The GST legislation requires an entity which is registered for GST to meet all its tax obligations. Meaning that once registered, it must include GST in all its taxable supplies. The Commissioner's role is to collect net amounts of GST on taxable supplies that you are liable for, less the GST credits that you are entitled to, for the relevant tax period.

There is no provision in the GST Act for the Commissioner to release you of your obligations to either charge GST on your taxable supplies or to remit the relevant GST amount on these supplies. Hence you are liable for GST on all taxable supplies you make even though they were made pursuant to written contracts entered into prior to the date you registered for GST.

Additional information

Creditable acquisitions

Section 11-20 of the GST Act provides that you are entitled to an input tax credit for any creditable acquisition that you make. Section 11-5 of the GST Act provides that you make a creditable acquisition if:

      (a) You acquire anything solely or partly for a creditable purpose, and

      (b) The supply of the thing to you is a taxable supply, and

      (c) You provide, or are liable to provide, consideration for the supply, and

      (d) You are registered or required to be registered for GST.
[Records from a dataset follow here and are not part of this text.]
/-- Power registers and the governor (R370, R371). -/
structure Power where
  ceil : Nat := 350
  /-- The ceiling in effect: CEIL as it stood at the last window boundary (R372). -/
  ceilNow : Nat := 350
  pw : Nat := 0
  pa : Nat := 0
  g : Nat := 0
  gl : Nat := 0
  thr : Nat := 0
  /-- E in units of 0.25 W times 100 us. -/
  e : Nat := 0
  /-- The fast loop stepped in this interval. -/
  stepped : Bool := false
  /-- The windows of this interval so far, and the sum of their averages. -/
  wins : Nat := 0
  sum : Nat := 0
  /-- Windows since the last write of CEIL, up to 10; and this interval began at least 1 ms after that write (R372). -/
  sinceCeil : Nat := 10
  calm : Bool := true
  deriving DecidableEq, Repr

/-- An action that a register write starts and a device step carries out. -/
inductive Request where
  | suspend (queue rec : Nat)
  | resume (queue rec : Nat)
  | abort (queue rec : Nat)
  | keyCommit (slot : Nat)
  | keyClear (slot : Nat)
  | dieReset (die : Nat)
  deriving DecidableEq, Repr

/-- A message on the links between dies, to the hub or to the host (R354, R355): its class, REQ 1 to SYS 6, the number that
its bytes go by, the ring edges that lie ahead of it, and the direction of a link whose receive buffer it still occupies. -/
structure LinkMsg where
  cls : Nat
  no : Nat
  hops : Nat := 0
  buf : Option Nat := none
  deriving DecidableEq, Repr

/-- A flit as its sender holds it (R354, R357, R453): SEQ, the permits it returns, the messages of its four slots, and, on a
chain-lane module, the bytes of records that it carries. -/
structure Flit where
  seq : BitVec 16
  rets : List Nat := []
  slots : List (Option LinkMsg) := []
  fill : List Byte := []
  deriving DecidableEq, Repr

/-- One direction of a module: its sender and its receiver (R354 to R357, R453). -/
structure LinkDir where
  /-- The sender: SEQ of the next flit, of which the first carries 1 (log entry 42), the flits not acknowledged, oldest first, and
  how many of the youngest of them are to be sent again. -/
  seq : BitVec 16 := 1
  held : List Flit := []
  resend : Nat := 0
  /-- Replays since ACK last advanced. -/
  replays : Nat := 0
  /-- The ACK that the sender has sent last. -/
  told : BitVec 16 := 0
  /-- Flits since REQ and since ENG last had a slot while they could have had one (R356). -/
  reqAge : Nat := 0
  engAge : Nat := 0
  /-- The bytes of chain records that no flit has taken yet (R357). -/
  stream : List Byte := []
  /-- The receiver: the SEQ that it expects, and the bytes of a chain record that has come in part. -/
  expect : BitVec 16 := 1
  rbuf : List Byte := []
  deriving DecidableEq, Repr
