-- ==== Sys2Proof/Machine/Access.lean ====
section
/-!
DEFINITION. The accesses of a hart to global virtual memory and to its tile window (R88, R89, R94, R146, R203, R422, R425
to R430). An access is a list of pieces, each inside one 16-byte granule; every piece is translated and checked before any
is performed.
-/
namespace Sys2Proof.Machine

/-- The key of a hart among State.harts: die * 512 + core * 8 + slot. -/
def Hart.key (h : Hart) : Nat := h.die * 512 + h.core * 8 + h.slot

/-- The key of a hart's core among State.cores: die * 64 + core. -/
def Hart.coreKey (h : Hart) : Nat := h.die * 64 + h.core

/-- The launch of a hart's strip. -/
def State.launchOf (s : State) (h : Hart) : Option Launch :=
  match h.launch with
  | none => none
  | some l => s.launches[l]?

/-- The key slot of a hart's accesses: KEYID of its launch (R376). -/
def State.keyOf (s : State) (h : Hart) : Nat :=
  match s.launchOf h with
  | none => 0
  | some l => l.keyid

/-- The hart as an agent: R322 names the hart, and does not say what becomes of it as strips follow one another on it or a strip
moves; the model takes the strip, by its launch and its index (DESIGN CHOICE: log entry 9). -/
def Hart.agent (h : Hart) : Agent := .strip (h.launch.getD 0) h.stripId.toNat

/-- The physical base of a hart's tile window (R94). -/
def Hart.winBase (h : Hart) : Nat := tileBase h.die h.core + 4096 * h.winStart

/-- The bytes of a hart's tile window (R94). -/
def Hart.winBytes (h : Hart) : Nat := 4096 * h.winPages

/-- Every hart of the package that holds a strip, with its key. -/
def State.running (s : State) : List (Nat × Hart) :=
  ((s.h.key, s.h) :: s.harts).filter fun p => p.2.launch.isSome

/-- Whether an address lies in tile memory. -/
def isTile (pa : Nat) : Bool := match homeOf pa with | .tile _ _ => true | _ => false

/-- A tile-memory address lies in the window of a strip whose accesses to it are checked (R333). -/
def State.windowChecked (s : State) (pa : Nat) : Bool :=
  match homeOf pa with
  | .tile d c => s.running.any fun p =>
    p.2.sys.rchk && p.2.die = d && p.2.core = c && decide (p.2.winBase ≤ pa) && decide (pa < p.2.winBase + p.2.winBytes)
  | _ => false

/-- The pieces of an access of n bytes at an address: at most 16 bytes each, inside one granule (R324). -/
def piecesOf (addr n : Nat) : List (Nat × Nat) :=
  let first := min n (16 - addr % 16)
  if n ≤ first then (if n = 0 then [] else [(addr % 2 ^ 64, n)])
  else (addr % 2 ^ 64, first) :: ((List.range (ceilDiv (n - first) 16)).map fun i =>
    ((addr + first + 16 * i) % 2 ^ 64, min 16 (n - first - 16 * i)))

/-- A piece that may be accessed: where it lies, and how it was reached. -/
structure PieceRef where
  addr : Nat
  pa : Nat
  len : Nat
  tile : Bool
  checked : Bool
  trans : Option Trans
  deriving DecidableEq, Repr

/-- The cause of an access fault at a virtual address or a tile offset (R409, R426). -/
def accCause (a : Acc) (tile : Bool) (addr code sub done : Nat) : Cause :=
  let ad := if tile then addr % 2 ^ 32 else addr
  { code := code, sub := sub, tval := ad, addr := ad, asp := if tile then 2 else 0, rd := a.rd, wr := a.wr, ex := a.ex,
    scope := a.scope, done := done }

/-- The check of one piece of the access at an address (R422, R425): the cause that stops it, or where it lies. A cause of the
walk's own read names the address being translated (R426). -/
def resolvePiece (s : State) (h : Hart) (plv : Priv) (a : Acc) (tile : Bool) (at_ : Nat) (p : Nat × Nat) :
    Except Cause PieceRef :=
  if tile then
    if h.winBytes < p.1 + p.2 then .error (accCause a true at_ 0x21 0x05 0)
    else .ok ⟨p.1, h.winBase + p.1, p.2, true, h.sys.rchk, none⟩
  else
    match translate s h.sys.vmroot plv a p.1 with
    | .error (c, sub, done) =>
      .error (accCause a false (if c = 0x20 ∧ (sub = 0x07 ∨ sub = 0x08) then p.1 else at_) c sub done)
    | .ok t =>
      match s.reach (s.keyOf h) t.pa with
      | some .sorrel => .error (accCause a false at_ 0x51 (if a.amo then 0x02 else 0x03) 0)
      | some .key => .error (accCause a false at_ 0x72 0x00 0)
      | _ => .ok ⟨p.1, t.pa, p.2, false, bit t.leaf 11 || s.windowChecked t.pa, some t⟩

/-- The event of a piece for the record of race checking (R333, R335). -/
def pieceEv (h : Hart) (a : Acc) (r : PieceRef) : Ev :=
  { agent := h.agent, place := h.coreKey, cls := a.cls, rd := a.rd, wr := a.wr, atomic := a.atomic, tile := isTile r.pa,
    checked := r.checked, lo := r.pa, hi := r.pa + r.len, acq := a.acq, rel := a.rel, scope := a.scope, vqWait := a.vqWait,
    po := h.po, port := a.port, advance := a.advance }

/-- The poison that a read of a piece of the access at an address consumes (R425, R427). -/
def poisonFault (s : State) (a : Acc) (at_ : Nat) (r : PieceRef) : Option Cause :=
  if (a.rd || a.ex) && s.rangePoisoned r.pa r.len then some (accCause a r.tile at_ 0x23 (if isTile r.pa then 0x02 else 0x01) 0)
  else none
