-- ==== Sys2Proof/Machine/LoadStore.lean ====
section
/-!
DEFINITION. Scalar loads and stores, acquire loads and release stores, the prefetch, and the fences (R146 to R152, R418,
R422).
-/
namespace Sys2Proof.Machine

/-- The condition of a scalar memory instruction on its space (R146, R422). -/
def scalarSpace (o : FM) : List Cause := when_ (decide (2 ≤ o.sp.toNat)) (operand 0x02)

/-- A scalar load of n bytes (R146): ext extends the value read. -/
def scalarLoad (o : FM) (s : State) (n : Nat) (ext : Nat → Word) : Out :=
  orTrap s (scalarSpace o)
    (match hartRead s s.h s.h.plv { rd := true } (o.sp = 1) (s.fmLoc o) n [] with
      | .error e => trapOut e
      | .ok (bs, s') => s'.result o.d (ext (ofBytes bs)))

/-- A scalar store of n bytes (R146). -/
def scalarStore (o : FM) (s : State) (n : Nat) : Out :=
  orTrap s (scalarSpace o)
    (match hartWrite s s.h s.h.plv { wr := true } (o.sp = 1) (s.fmLoc o) (toBytes n (s.x o.d).toNat) [] with
      | .error e => trapOut e
      | .ok s' => .next (s'.advance 8))

/-- A value of n bits sign-extended to a register (R146). -/
def signExt (n v : Nat) : Word := word (wrap 64 (signed n v))

/-- LDB (R146). -/
def execLdb (o : FM) (s : State) : Out := scalarLoad o s 1 (signExt 8)

/-- LDBZ (R146). -/
def execLdbz (o : FM) (s : State) : Out := scalarLoad o s 1 word

/-- LDH (R146). -/
def execLdh (o : FM) (s : State) : Out := scalarLoad o s 2 (signExt 16)

/-- LDHZ (R146). -/
def execLdhz (o : FM) (s : State) : Out := scalarLoad o s 2 word

/-- LDW (R146). -/
def execLdw (o : FM) (s : State) : Out := scalarLoad o s 4 (signExt 32)

/-- LDWZ (R146). -/
def execLdwz (o : FM) (s : State) : Out := scalarLoad o s 4 word

/-- LDD (R146). -/
def execLdd (o : FM) (s : State) : Out := scalarLoad o s 8 word

/-- STB (R146). -/
def execStb (o : FM) (s : State) : Out := scalarStore o s 1

/-- STH (R146). -/
def execSth (o : FM) (s : State) : Out := scalarStore o s 2

/-- STW (R146). -/
def execStw (o : FM) (s : State) : Out := scalarStore o s 4

/-- STD (R146). -/
def execStd (o : FM) (s : State) : Out := scalarStore o s 8

/-- The conditions of LDA and STL: space, scope in B, and SC (R148, R422). -/
def orderedCauses (o : FM) : List Cause :=
  scalarSpace o ++ when_ (decide (6 ≤ o.b.toNat) || o.sc != 0) (operand 0x02)

/-- The kind of an LDA access (R12, R148). -/
def ldaAcc (o : FM) : Acc := { rd := true, scope := o.b.toNat, atomic := true, acq := true, vqWait := true }

/-- The kind of an STL access (R12, R148). -/
def stlAcc (o : FM) : Acc := { wr := true, scope := o.b.toNat, atomic := true, rel := true, vqWait := true }

/-- The ALIGN condition with the record of R418. -/
def alignAt (a : Acc) (tile : Bool) (addr n : Nat) : List Cause :=
  when_ (decide (addr % 2 ^ n ≠ 0)) (accCause a tile addr 0x22 n 0)

/-- LDA (R148). -/
def execLda (o : FM) (s : State) : Out :=
  let loc := s.fmBase o
  orTrap s (orderedCauses o)
    (match hartRead s s.h s.h.plv (ldaAcc o) (o.sp = 1) loc 8 (alignAt (ldaAcc o) (o.sp = 1) loc 3) with
      | .error e => trapOut e
      | .ok (bs, s') => s'.result o.d (word (ofBytes bs)))

/-- STL (R148). -/
def execStl (o : FM) (s : State) : Out :=
  let loc := s.fmBase o
  orTrap s (orderedCauses o)
    (match hartWrite s s.h s.h.plv (stlAcc o) (o.sp = 1) loc (toBytes 8 (s.x o.d).toNat)
        (alignAt (stlAcc o) (o.sp = 1) loc 3) with
      | .error e => trapOut e
      | .ok s' => .next (s'.advance 8))

/-- PREF (R149): it changes nothing, and is dropped where the address cannot be accessed. -/
def execPref (o : FM) (s : State) : Out :=
  orTrap s (when_ (decide (2 ≤ o.d.toNat) || o.sp != 0) (operand 0x02)) (.next (s.advance 8))

/-- pred and succ of a FENCE (R151). -/
def fencePred (o : FI) : Nat := bits o.f.toNat 5 5
/-- succ of a FENCE (R151). -/
def fenceSucc (o : FI) : Nat := bits o.f.toNat 0 5

/-- The access classes of a chain port: vl, vs (R151, R247). -/
def portClasses : Instr → Nat
  | .vld _ | .vlds _ | .vldx _ | .vldtr _ | .vldk _ => 4
  | .vst _ | .vsts _ | .vstx _ | .vstxa _ | .vstk _ => 8
  | _ => 0

/-- The access classes of what the vector queue has still to perform (R151): those of an open run's ports, of the reads of VWAIT,
and the issue of a command by TCOPY or TROT. -/
def Hart.queueClasses (h : Hart) : Nat :=
  (match h.chain.run with
    | some r => if r.mode = .parked then 0 else r.body.nodes.foldl (fun m i => m ||| portClasses i) 0
    | none => 0)
    ||| match h.vq.map (·.instr) with
      | some (.vwait _) => 4
      | some (.tcopy _) | some (.trot _) => 16
      | _ => 0

/-- The event of a FENCE that takes effect (R328). -/
def Hart.fenceEv (h : Hart) (f : FenceHold) : Ev :=
  { agent := h.agent, place := h.coreKey, acq := true, rel := true, scope := f.scope, fence := some (f.pred, f.succ), po := f.po }

/-- A FENCE of the hart that issues (R151): it takes effect at once, or holds back its succ classes until the vector queue has
performed what it holds of its pred classes. -/
def State.fence (s : State) (f : FenceHold) : State :=
  if s.h.queueClasses &&& f.pred = 0 then s.record (s.h.fenceEv f)
  else { s with h := { s.h with fences := s.h.fences ++ [f] } }

/-- The FENCEs of the hart that issues whose pred classes the vector queue holds no more take effect (R151). -/
def State.settleFences (s : State) : State :=
  let held := fun (f : FenceHold) => s.h.queueClasses &&& f.pred != 0
  (s.h.fences.filter fun f => !held f).foldl (fun t f => t.record (t.h.fenceEv f))
    { s with h := { s.h with fences := s.h.fences.filter held } }

/-- The classes that FENCEs hold back (R151). -/
def Hart.fenced (h : Hart) : Nat := h.fences.foldl (fun m f => m ||| f.succ) 0

/-- FENCE (R151). -/
def execFence (o : FI) (s : State) : Out :=
  orTrap s (when_ (decide (6 ≤ o.imm.toNat)) (operand 0x02))
    (.next ((s.fence ⟨fencePred o, fenceSucc o, o.imm.toNat % 8, s.h.po⟩).advance 8))

/-- The place of a wait for the vector queue in the record of races (R327). -/
def State.recordWait (s : State) : State :=
  s.record { agent := s.h.agent, place := s.h.coreKey, vqWait := true, po := s.h.po }

/-- A release at a scope that is no access (R12, R328). -/
def State.recordRelease (s : State) (scope : Nat) : State :=
  s.record { agent := s.h.agent, place := s.h.coreKey, vqWait := true, rel := true, scope := scope, po := s.h.po }

/-- IFENCE (R152): fetches after it see every store before it, as every fetch of the model does. -/
def execIfence (_o : FI) (s : State) : Out := .next (s.recordWait.advance 8)

end Sys2Proof.Machine
end

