-- ==== Sys2Proof/Machine/ChainBody.lean ====
section
/-!
DEFINITION. Chain bodies: their nodes and rules (R232 to R234), the width of a binding (R235), and the uses that CHCFG and
CHRUN do not accept (R262).
-/
namespace Sys2Proof.Machine

/-! ## Nodes -/

/-- What a node does with the elements that reach it (R233): an elementwise result, a constant stream with its first source
operand, a reduction, a scan, a load or store port with VSTXA's operation, QRD with its destination, a matrix node, or a
merge port. -/
inductive Role where
  | elem (op : ElemOp)
  | const (value : Nat → Nat) (base : Nat)
  | red (k : RedKind)
  | scan (k : RedKind) (excl : Bool)
  | load
  | store (op : Option Nat) (strided : Bool)
  | qrd (d : Nat)
  | mrow
  | mrowsl (stride first n : Nat)
  | push (session : Word) (st : Nat) (closes : Bool)
  | pull (session : Word)

/-- A node of a body: its vector source operands and its destinations with their formats, its mask and rounding mode, and
for a port the space and the place of an element by row, row length, index and index operand (R238, R239). A field from 48
names a queue (R120). -/
structure Node where
  role : Role
  srcs : List (Nat × Fmt) := []
  dsts : List (Nat × Fmt) := []
  mask : Mask := {}
  rm : RMode := .rne
  tile : Bool := false
  place : Nat → Nat → Nat → Nat → Place := fun _ _ _ _ => ⟨0, false⟩

/-- The elementwise halves that may be nodes, with their operations and source operands (R233). -/
def elemNode (h : Hart) : Instr → Option (VHalf × ElemOp × List Nat)
  | .vadd o => some (o, opVadd (h.halfFmt o), [o.a.toNat, o.b.toNat])
  | .vsub o => some (o, opVsub (h.halfFmt o), [o.a.toNat, o.b.toNat])
  | .vmul o => some (o, opVmul (h.halfFmt o), [o.a.toNat, o.b.toNat])
  | .vdiv o => some (o, opVdiv (h.halfFmt o), [o.a.toNat, o.b.toNat])
  | .vmin o => some (o, opVmin (h.halfFmt o), [o.a.toNat, o.b.toNat])
  | .vmax o => some (o, opVmax (h.halfFmt o), [o.a.toNat, o.b.toNat])
  | .vand o => some (o, opVand (h.halfFmt o), [o.a.toNat, o.b.toNat])
  | .vor o => some (o, opVor (h.halfFmt o), [o.a.toNat, o.b.toNat])
  | .vxor o => some (o, opVxor (h.halfFmt o), [o.a.toNat, o.b.toNat])
  | .vshl o => some (o, opVshl (h.halfFmt o), [o.a.toNat, o.b.toNat])
  | .vshr o => some (o, opVshr (h.halfFmt o), [o.a.toNat, o.b.toNat])
  | .vsra o => some (o, opVsra (h.halfFmt o), [o.a.toNat, o.b.toNat])
  | .vwadd o => some (o, opVwadd (h.halfFmt o), [o.a.toNat, o.b.toNat])
  | .vwmul o => some (o, opVwmul (h.halfFmt o), [o.a.toNat, o.b.toNat])
  | .vma o => some (o, opVma (h.halfFmt o), [o.a.toNat, o.b.toNat, fourth o])
  | .vms o => some (o, opVms (h.halfFmt o), [o.a.toNat, o.b.toNat, fourth o])
  | .vnma o => some (o, opVnma (h.halfFmt o), [o.a.toNat, o.b.toNat, fourth o])
  | .vclamp o => some (o, opVclamp (h.halfFmt o), [o.a.toNat, o.b.toNat, fourth o])
  | .vsqrt o => some (o, opVsqrt (h.halfFmt o), [o.a.toNat])
  | .vabs o => some (o, opVabs (h.halfFmt o), [o.a.toNat])
  | .vneg o => some (o, opVneg (h.halfFmt o), [o.a.toNat])
  | .vrcp o => some (o, opVrcp (h.halfFmt o), [o.a.toNat])
  | .vrsq o => some (o, opVrsq (h.halfFmt o), [o.a.toNat])
  | .vexp2 o => some (o, opVexp2 (h.halfFmt o), [o.a.toNat])
  | .vlog2 o => some (o, opVlog2 (h.halfFmt o), [o.a.toNat])
  | .vtanh o => some (o, opVtanh (h.halfFmt o), [o.a.toNat])
  | .vsigm o => some (o, opVsigm (h.halfFmt o), [o.a.toNat])
  | .vnot o => some (o, opVnot (h.halfFmt o), [o.a.toNat])
  | .vsatn o => some (o, opVsatn (h.halfFmt o), [o.a.toNat])
  | .vclass o => some (o, opVclass (h.halfFmt o), [o.a.toNat])
  | .vmv o => some (o, opVmv (h.halfFmt o), [o.a.toNat])
  | .vcvt o => some (o, vcvtOp o (h.halfFmt o), [o.a.toNat])
  | _ => none

/-- The place of an element under VLDS and VSTS in a body (R238, R239, R247). -/
def strideAt (rowMode : Bool) (f : Fmt) (loc stride row e : Nat) : Place :=
  if rowMode then stridePlace f loc stride row e else placeAt (loc + e * stride) 0

/-- A load or store port of an FM form (R238, R239). -/
def fmNode (rowMode strided : Bool) (s : State) (o : FM) (role : Role) (srcs dsts : List (Nat × Fmt)) : Node :=
  let f := s.h.cfg.vtype
  { role := role, srcs := srcs, dsts := dsts, mask := s.h.fmMask, tile := (s.fmVecBase o).1,
    place := if strided then fun row _ e _ => strideAt rowMode f (s.fmVecStrideLoc o) (s.x o.b).toNat row e
      else fun row rl e _ => placeAt (s.fmVecLoc o) ((row * rl + e) * f.width) }

/-- A load or store port of an indexed form (R238). -/
def fxNode (s : State) (o : FX) (role : Role) (srcs dsts : List (Nat × Fmt)) : Node :=
  { role := role, srcs := srcs, dsts := dsts, mask := s.h.fxMask o, tile := spcOf o,
    place := fun _ _ _ i => indexAt o (s.x o.a) i }

/-- The format of a matrix node's A operand. -/
def State.rowFmt (s : State) : Fmt := match s.unit with | some u => mfmt u.afmt | none => .f32

/-- ASC of the hart's matrix unit. -/
def State.rowScaled (s : State) : Bool := match s.unit with | some u => u.asc | none => false

/-- The node of an instruction under the values of the hart that issues; none for an instruction that may not be a node, or
not in this mode (R233). -/
def nodeOf (rowMode : Bool) (s : State) (i : Instr) : Option Node :=
  let h := s.h
  let f := h.cfg.vtype
  let red := fun (k : RedKind) (o : VHalf) =>
    if rowMode then
      some { role := .red k, srcs := [(o.a.toNat, h.halfFmt o)], dsts := [(o.d.toNat, h.halfFmt o)],
             mask := h.halfMask o, rm := h.halfMode o : Node }
    else none
  match elemNode h i with
  | some (o, op, ss) =>
    some { role := .elem op, srcs := ss.zip op.srcs, dsts := [(o.d.toNat, op.dst)], mask := h.halfMask o, rm := h.halfMode o }
  | none => match i with
    | .vsplat o =>
      let v := (s.x o.a).toNat % 2 ^ (h.halfFmt o).width
      some { role := .const (fun _ => v) v, dsts := [(o.d.toNat, h.halfFmt o)], mask := h.halfMask o }
    | .qwr o =>
      some { role := .const (qwrValue (h.halfFmt o) (s.x o.a) (s.x o.b)) ((s.x o.a).toNat % 2 ^ (h.halfFmt o).width),
             dsts := [(o.d.toNat, h.halfFmt o)], mask := h.halfMask o }
    | .vrsum o => red .sum o
    | .vrmax o => red .max o
    | .vrmin o => red .min o
    | .vscan o =>
      if rowMode then
        some { role := .scan (scanKind o) (bit o.c.toNat 2), srcs := [(o.a.toNat, h.halfFmt o)],
               dsts := [(o.d.toNat, h.halfFmt o)], mask := h.halfMask o, rm := h.halfMode o }
      else none
    | .vld o => some (fmNode rowMode false s o .load [] [(o.d.toNat, f)])
    | .vlds o => some (fmNode rowMode true s o .load [] [(o.d.toNat, f)])
    | .vldx o => some (fxNode s o .load [(o.b.toNat, ixFmt o)] [(o.d.toNat, f)])
    | .vst o => some (fmNode rowMode false s o (.store none false) [(o.d.toNat, f)] [])
    | .vsts o => some (fmNode rowMode true s o (.store none true) [(o.d.toNat, f)] [])
    | .vstx o => some (fxNode s o (.store none false) [(o.d.toNat, f), (o.b.toNat, ixFmt o)] [])
    | .vstxa o =>
      some (fxNode s o (.store (some (bits o.f.toNat 6 2)) false) [(o.d.toNat, f), (o.b.toNat, ixFmt o)] [])
    | .qrd o => some { role := .qrd o.d.toNat, srcs := [(o.a.toNat, h.halfFmt o)] }
    | .mrow o =>
      if rowMode then
        some { role := .mrow, mask := h.halfMask o,
               srcs := (o.a.toNat, s.rowFmt) :: if decide (48 ≤ o.b.toNat) || s.rowScaled then [(o.b.toNat, .z8)] else [] }
      else none
    | .mrowsl o =>
      if rowMode then
        some { role := .mrowsl (o.c.toNat % 32 + 1) (s.x o.d).toNat (s.x o.b).toNat, mask := h.halfMask o,
               srcs := [(o.a.toNat, s.rowFmt)] }
      else none
    | .mgpush o =>
      if rowMode then none
      else some { role := .push (s.x o.a) (bits o.f.toNat 0 4) (bit o.f.toNat 4), mask := h.fxMask o,
                  srcs := [(o.b.toNat, .z64), (o.c.toNat, .f32)] }
    | .mgpull o =>
      if rowMode then none
      else some { role := .pull (s.x o.a), mask := h.fxMask o, dsts := [(o.d.toNat, .z64), (o.d.toNat + 1, .f32)] }
    | _ => none

/-- A field that names a queue, by queue number (R120). -/
def queueOf (field : Nat) : Option Nat := if 48 ≤ field ∧ field < 64 then some (field - 48) else none

/-- The queues a node reads, each once, and those it writes. -/
def Node.reads (n : Node) : List Nat := (n.srcs.filterMap fun o => queueOf o.1).eraseDups
/-- The queues a node writes. -/
def Node.writes (n : Node) : List Nat := n.dsts.filterMap fun o => queueOf o.1

/-- A node that is a sink (R233). -/
def Node.isSink (n : Node) : Bool :=
  match n.role with
  | .store _ _ | .qrd _ | .mrow | .mrowsl _ _ _ | .push _ _ _ => true
  | _ => false

/-- A node bound to lane groups (R233). -/
def Node.isVector (n : Node) : Bool :=
  match n.role with
  | .elem _ | .const _ _ | .red _ | .scan _ _ => true
  | _ => false

/-- How many nodes of each limited kind a node counts as: matrix, load, store, push, pull (R234, R304). -/
def Node.kind (n : Node) : Option Nat :=
  match n.role with
  | .mrow | .mrowsl _ _ _ => some 0
  | .load => some 1
  | .store _ _ => some 2
  | .push _ _ _ => some 3
  | .pull _ => some 4
  | _ => none

/-- The most nodes of a kind that a body holds (R234, R304). -/
def kindLimit : Nat → Nat
  | 1 => 2
  | 3 => 2
  | _ => 1

/-- Node i of a body breaks R233 or R234, where queues are bound inbound and outbound. -/
def nodeBad (ns : List (Option Node)) (inb outb : List Nat) (i : Nat) : Bool :=
  match ns[i]?.join with
  | none => true
  | some n =>
    let earlier := (ns.take i).filterMap id
    let written := fun q => earlier.any fun m => m.writes.contains q
    let readSome := fun q => (ns.filterMap id).any fun m => m.reads.contains q
    decide (16 ≤ i) || (n.dsts.any fun d => (queueOf d.1).isNone)
      || (n.writes.any fun q => written q || inb.contains q || !(readSome q || outb.contains q))
      || (n.reads.any fun q => !(written q || inb.contains q))
      || (match n.kind with
        | some k => decide (kindLimit k ≤ (earlier.filter fun m => m.kind = some k).length)
        | none => false)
You acquire a thing for a creditable purpose to the extent that you acquire it in carrying on your enterprise. However, you do not acquire the thing for a creditable purpose to the extent that the acquisition relates to making supplies that are input taxed or are private or domestic in nature.

Accordingly, as from the date you registered for GST, you were entitled to claim input tax credits for the GST component in the price paid for any creditable acquisitions that you made. You should note that you must hold valid tax invoices for those acquisitions, at the time of lodgement of your activity statements.

As you account for GST on a cash basis, you attribute the input tax credit for a creditable acquisition to the tax period in which you provide consideration for that acquisition, but only to the extent that you provided the consideration in that tax period.